/-- A realignment that passes no round end skips the settle point, the window and the own announcement that lie in a forward span
and leaves what a backward one passes; one that a station holds for its won window waits, and a second replaces it (R24, R27, R28,
R29). One that passes a round end takes it, with all that ROUND_END does, skips what lies in the span on either side of it, and
compares the count after it (R27, R28). The end of the hold applies a held realignment, and its frame's round is marked (R29, R31,
log 11). The instant of the own announcement in the schedule is log 13, and that a start wanted stands where the window alone is
skipped is log 33. An instant that falls together with the old phase is passed, and one that falls together with the new phase is
not (log 42); a round end that is due at that instant stands after a backward move (log 41), and so does an announcement handed
over (log 44). The schedule that a realignment replaces is noted for the out-of-step test (R30). -/
def Obligations.RealignmentSkipsForwardAndLeavesBackward : Prop :=
  ∀ (k : Station) (count : Word16) (age : Nat) (s : State),
    let phase := (28000 * k.val + 1000 + age) % 500000
    let move := (phase + 500000 - s.timer.phase % 500000) % 500000
    let passes := fun instant => decide (move ≤ 250000 ∧ s.timer.phase ≤ instant ∧ instant < phase)
    let own := 28000 * s.own.val + 1000
    let replaced := s.timer.replaced ++ [⟨s.timer.phase, s.timer.count, 0⟩]
    (¬ (move ≤ 250000 ∧ 500000 ≤ s.timer.phase + move) →
      realign k count age s =
        { s with
          timer := { s.timer with
            phase := phase, count := count
            realignCount := s.timer.realignCount + (if 2000 < min move (500000 - move) then 1 else 0) +
              (if s.timer.count = count then 0 else 1)
            settleTaken := s.timer.settleTaken || passes 448000
            windowTaken := s.timer.windowTaken || passes 448000
            announceTaken := s.timer.announceTaken || passes own, replaced := replaced }
          line := { s.line with handed := if passes own then none else s.line.handed } }) ∧
    (∀ w, s.arb.window = some w → w.holding = true →
      realignOrHold k count age s =
        { s with timer := { s.timer with held := some { sender := k, frameCount := count, edgeAge := age } } }) ∧
    ((∀ w, s.arb.window = some w → w.holding = false) → realignOrHold k count age s = realign k count age s) ∧
    (s.cond = .running → move ≤ 250000 → 500000 ≤ s.timer.phase + move →
      ∃ e, exec (.roundEnd s.inputs) s = .next e ∧
        realign k count age s =
          { e with
            arb := s.arb
            timer := { e.timer with
              phase := phase, count := count
              realignCount := s.timer.realignCount + (if 2000 < min move (500000 - move) then 1 else 0) +
                (if s.timer.count + 1 = count then 0 else 1)
              settleTaken := decide (448000 < phase), windowTaken := decide (448000 < phase)
              announceTaken := decide (own < phase), replaced := replaced }
            line := { e.line with
              handed := if s.timer.phase ≤ own ∧ own < 500000 ∨ own < phase then none else s.line.handed } }) ∧
    (let arb : Arbiter := { s.arb with window := s.arb.window.map (fun w => ({ w with holding := false } : Window)) }
     (s.timer.held = none → releaseRealignment s = { s with arb := arb }) ∧
     (∀ h, s.timer.held = some h → ∃ u,
       u = realign h.sender h.frameCount h.edgeAge { s with arb := arb, timer := { s.timer with held := none } } ∧
       releaseRealignment s = { u with timer := { u.timer with roundMarked := true } }))

/-- FRAME_ARRIVAL of a valid confirmation of another station on the active cable: a rating of 1 to 8 raises the winner's committed
figure and sets start seen, or makes an entry out of an EMPTY one; any other rating leaves the table; the window record takes what
the frame carries and the window is not free (R11, R12, R75, R76). One that bears the own number leaves the table, is recorded and
counts for the window in the same way, and sends a JOINING station to SILENT (R11, R35, R75, R76, R78). Its cable's round is
marked, and a running cable check takes the frame (R146, R154). Where the station goes to SILENT, that a frame handed over or
under way is dropped is log 22, and that its joining count stands is the model's choice between R34 and R39 (log 31). -/
def Obligations.ConfirmationRaisesTheWinnersCommitted : Prop :=
  (∀ (c : Cable) (inp : Inputs) (s : State) (f : Assembly) (k : Station) (p : PumpIx), s.cond = .running →
     s.line.active = c → (s.line.cable c).assembly = some f → f.kind = .confirmation →
     f.chars.length = 4 → f.void = false → frameCheckOk .confirmation f.chars = true →
     let ch := fun n => (f.chars.getD n 0).toNat
     let old := s.table.entries[k]
     ch 1 % 16 = k.val → ch 1 / 16 % 4 = p.val → k ≠ s.own →
     ∃ t, exec (.frameArrival c inp) s = .next (follow t) ∧
       (1 ≤ ch 2 → ch 2 ≤ 8 → old.fields = none →
         t.table.entries[k] =
           { status := .fresh, age := 0
             fields := some { mode := .joining, polderClass := none, flood := false, demand := 0, committed := ch 2, island := 0,
                              offer := none, flags := 0, summary := 0 }
             startSeen := some s.timer.count, lastCount := none }) ∧
       (∀ g, 1 ≤ ch 2 → ch 2 ≤ 8 → old.fields = some g →
         t.table.entries[k] =
           { old with fields := some { g with committed := min 63 (g.committed + ch 2) }, startSeen := some s.timer.count }) ∧
       (ch 2 = 0 ∨ 8 < ch 2 → t.table = s.table) ∧
       (∀ j, j ≠ k → t.table.entries[j] = s.table.entries[j]) ∧
       t = setCable c { s.line.cable c with assembly := none, frameMark := true }
         { s with inputs := inp, table := { s.table with entries := t.table.entries }
                  arb := { s.arb with
                    record := some { station := k, pump := p, rating := f.chars.getD 2 0, round := s.timer.count }
                    window := s.arb.window.map (fun w => { w with notFree := true }) }
                  line := { s.line with check := s.line.check.afterActive f.chars } }) ∧
  (∀ (c : Cable) (inp : Inputs) (s : State) (f : Assembly) (p : PumpIx), s.cond = .running →
     s.line.active = c → (s.line.cable c).assembly = some f → f.kind = .confirmation →
     f.chars.length = 4 → f.void = false → frameCheckOk .confirmation f.chars = true →
     let ch := fun n => (f.chars.getD n 0).toNat
     ch 1 % 16 = s.own.val → ch 1 / 16 % 4 = p.val →
     let arb : Arbiter :=
       { s.arb with
         record := some { station := s.own, pump := p, rating := f.chars.getD 2 0, round := s.timer.count }
         window := s.arb.window.map (fun w => { w with notFree := true }) }
     (s.timer.mode ≠ .joining →
       exec (.frameArrival c inp) s = .next (follow (setCable c { s.line.cable c with assembly := none, frameMark := true }
         { s with inputs := inp, arb := arb, line := { s.line with check := s.line.check.afterActive f.chars } }))) ∧
     (s.timer.mode = .joining →
       ∃ r, ∃ t : State,
         t = setCable c { s.line.cable c with assembly := none, frameMark := true }
           { s with inputs := inp, timer := { s.timer with mode := .silent, reference := r }
                    arb := { arb with pendingStart := if s.arb.part = .won then none else s.arb.pendingStart }
                    line := { s.line with handed := none, tx := none, check := s.line.check.afterActive f.chars }
                    port := { s.port with flags := s.port.flags ||| 0b100000 } } ∧
         t.referenceChosen ∧ exec (.frameArrival c inp) s = .next (follow t)))

/-- FRAME_TRUNCATED, CHECK_COMPARISON_TIMEOUT and CHECK_PULSE_END: a truncated frame of good characters is a check failure, a
comparison that times out makes the round errored, and the pulse ends; with no frame under way or no open comparison nothing
happens (R142, R143, R145, R154, R155). -/
def Obligations.TruncationTimeoutAndPulseEndActOnTheLine : Prop :=
  ∀ s : State, s.cond = .running →
    (∀ (c : Cable) (f : Assembly), (s.line.cable c).assembly = some f → f.chars.length < f.kind.length →
      exec (.frameTruncated c) s =
        .next (follow (setCable c
          { s.line.cable c with
            assembly := none
            checkCount := if f.void = false ∧ (s.line.cable c).locked = true then min 255 ((s.line.cable c).checkCount + 1)
                          else (s.line.cable c).checkCount } s))) ∧
    (∀ c : Cable, (∀ f, (s.line.cable c).assembly = some f → f.kind.length ≤ f.chars.length) →
      exec (.frameTruncated c) s = .next (follow s)) ∧
    (s.line.check.opened = [] → exec .checkComparisonTimeout s = .next (follow s)) ∧
    (∀ o rest, s.line.check.opened = o :: rest →
      exec .checkComparisonTimeout s =
        .next (follow
          { s with line := { s.line with check := { s.line.check with opened := rest, roundErrored := true } } })) ∧
    exec .checkPulseEnd s =
      .next (follow { s with line := { s.line with check := { s.line.check with pulse := none } } })

/-! ### Pumps and players (chapters 5 and 6) -/

/-- PRIME_SENSE_ASSERTED in PRIMING begins the up play and the run's timers; in every other state it changes nothing (R86, R88,
R99, R108, R110, R111). -/
def Obligations.PrimeSenseBeginsTheRampUp : Prop :=
  ∀ (k : PumpIx) (s : State), s.cond = .running → ∃ u, u = { s with inputs := { s.inputs with
      primeSense := s.inputs.primeSense ||| BitVec.ofNat 4 (2 ^ k.val) } } ∧
    ((s.pump k).state ≠ .priming → exec (.primeSenseAsserted k) s = .next (follow u)) ∧
    ((s.pump k).state = .priming →
      let e := s.pointers[k]
      let first := s.profile[e.up]
      exec (.primeSenseAsserted k) s =
        .next (follow
          { u with
            pumps := s.pumps.set k
              { s.pump k with
                state := .rampUp, finishing := false, primeTimer := none, minRunTimer := some 300000000
                feedbackTimer := some 10000000, pastMinRun := false, supervised := false, missCount := 0
                secondTimer := some 1000000 }
            players := s.players.set k
              { playing := true, mode := some .oneShot, start := some e.up, step := some e.up, tick := some (100000 * e.rate)
                timeLeft := some (first.hold * (100000 * e.rate)), runaway := 0, finish := false, speed := first.speed } }))

/-- PRIME_TIMER_EXPIRY in PRIMING, and FEEDBACK_DUE_EXPIRY without RUN_FB in RAMP_UP or RUNNING, put the pump in FAULTED with
its cause, its outputs dropped and PUMP FAULT set; with RUN_FB asserted the pump is supervised (R87, R90, R93). A whole second of
the run complete at the fault counts (R99). The sampling mode and the watch of a start follow at once (R69, R135). -/
def Obligations.ExpiriesFaultThePump : Prop :=
  ∀ (k : PumpIx) (s : State), s.cond = .running →
    ((s.pump k).state = .priming → (s.pump k).primeTimer.isSome = true →
      ∃ t, exec (.primeTimerExpiry k) s = .next t ∧ t.pump k =
          { s.pump k with
            state := .faulted, cause := some .primeTimeout, finishing := false, primeTimer := none, feedbackTimer := none
            supervised := false, missCount := 0, minRunTimer := none, pastMinRun := false, restTimer := none
            secondTimer := none } ∧
        t.player k = Player.idle 0 ∧ t.drives.duty[k] = 0 ∧ t.valveOpen k = false ∧
        t.port = { s.port with flags := s.port.flags ||| 0b000010 } ∧
        (∀ j, j ≠ k → t.pump j = s.pump j ∧ t.player j = s.player j) ∧
        t = follow { s with pumps := t.pumps, players := t.players, drives := t.drives, port := t.port }) ∧
    (∀ runFb : Bool, (s.pump k).state = .rampUp ∨ (s.pump k).state = .running → (s.pump k).feedbackTimer.isSome = true →
      ∃ t, exec (.feedbackDueExpiry k runFb) s = .next t ∧
        (runFb = true → t.pump k = { s.pump k with feedbackTimer := none, supervised := true } ∧ t.players = s.players ∧
          t.port = s.port) ∧
        (runFb = false → t.pump k =
            { s.pump k with
              state := .faulted, cause := some .noFeedback, finishing := false, primeTimer := none, feedbackTimer := none
              supervised := false, missCount := 0, minRunTimer := none, pastMinRun := false, restTimer := none
              secondTimer := none, runMinutes := (t.pump k).runMinutes, accumulator := (t.pump k).accumulator } ∧
          (s.pump k).keepsWork (t.pump k) ∧ t.player k = Player.idle 0 ∧ t.drives.duty[k] = 0 ∧
          t.port = { s.port with flags := s.port.flags ||| 0b000010 }) ∧
        (∀ j, j ≠ k → t.pump j = s.pump j ∧ t.player j = s.player j) ∧ t.inputs.runFb.getLsbD k = runFb ∧
        t = follow { s with inputs := t.inputs, pumps := t.pumps, players := t.players, drives := t.drives, port := t.port })

/-- MINIMUM_RUN_EXPIRY sets past minimum run, REST_TIMER_EXPIRY brings a RESTING pump to IDLE or with hold pending to HELD, and
RUN_SECOND counts a second worked and at 60 a run minute, saturating (R91, R92, R97, R99). -/
def Obligations.RunAndRestTimersActAtTheirExpiry : Prop :=
  ∀ (k : PumpIx) (s : State), s.cond = .running →
    ((s.pump k).state = .rampUp ∨ (s.pump k).state = .running → (s.pump k).minRunTimer.isSome = true →
      exec (.minimumRunExpiry k) s =
        .next (follow (s.setPump k { s.pump k with minRunTimer := none, pastMinRun := true }))) ∧
    ((s.pump k).state = .resting → (s.pump k).restTimer.isSome = true → (s.pump k).holdPending = false →
      exec (.restTimerExpiry k) s = .next (follow (s.setPump k { s.pump k with state := .idle, restTimer := none }))) ∧
    ((s.pump k).state = .resting → (s.pump k).restTimer.isSome = true → (s.pump k).holdPending = true →
      exec (.restTimerExpiry k) s =
        .next (follow (s.setPump k { s.pump k with state := .held, holdPending := false, restTimer := none }))) ∧
    ((s.pump k).state = .rampUp ∨ (s.pump k).state = .running → (s.pump k).accumulator < 59 →
      exec (.runSecond k) s =
        .next (follow (s.setPump k
          { s.pump k with accumulator := (s.pump k).accumulator + 1, secondTimer := some 1000000 }))) ∧
    ((s.pump k).state = .rampUp ∨ (s.pump k).state = .running → 59 ≤ (s.pump k).accumulator →
      exec (.runSecond k) s =
        .next (follow (s.setPump k
          { s.pump k with
            accumulator := 0, runMinutes := min 16777215 ((s.pump k).runMinutes + 1), secondTimer := some 1000000 })))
□ □ □ □
**Exercise instructions:**
Among the lines above, find those that contain the word "rate" and copy them.

**Task output:**
              { playing := true, mode := some .oneShot, start := some e.up, step := some e.up, tick := some (100000 * e.rate)
                timeLeft := some (first.hold * (100000 * e.rate)), runaway := 0, finish := false, speed := first.speed } }))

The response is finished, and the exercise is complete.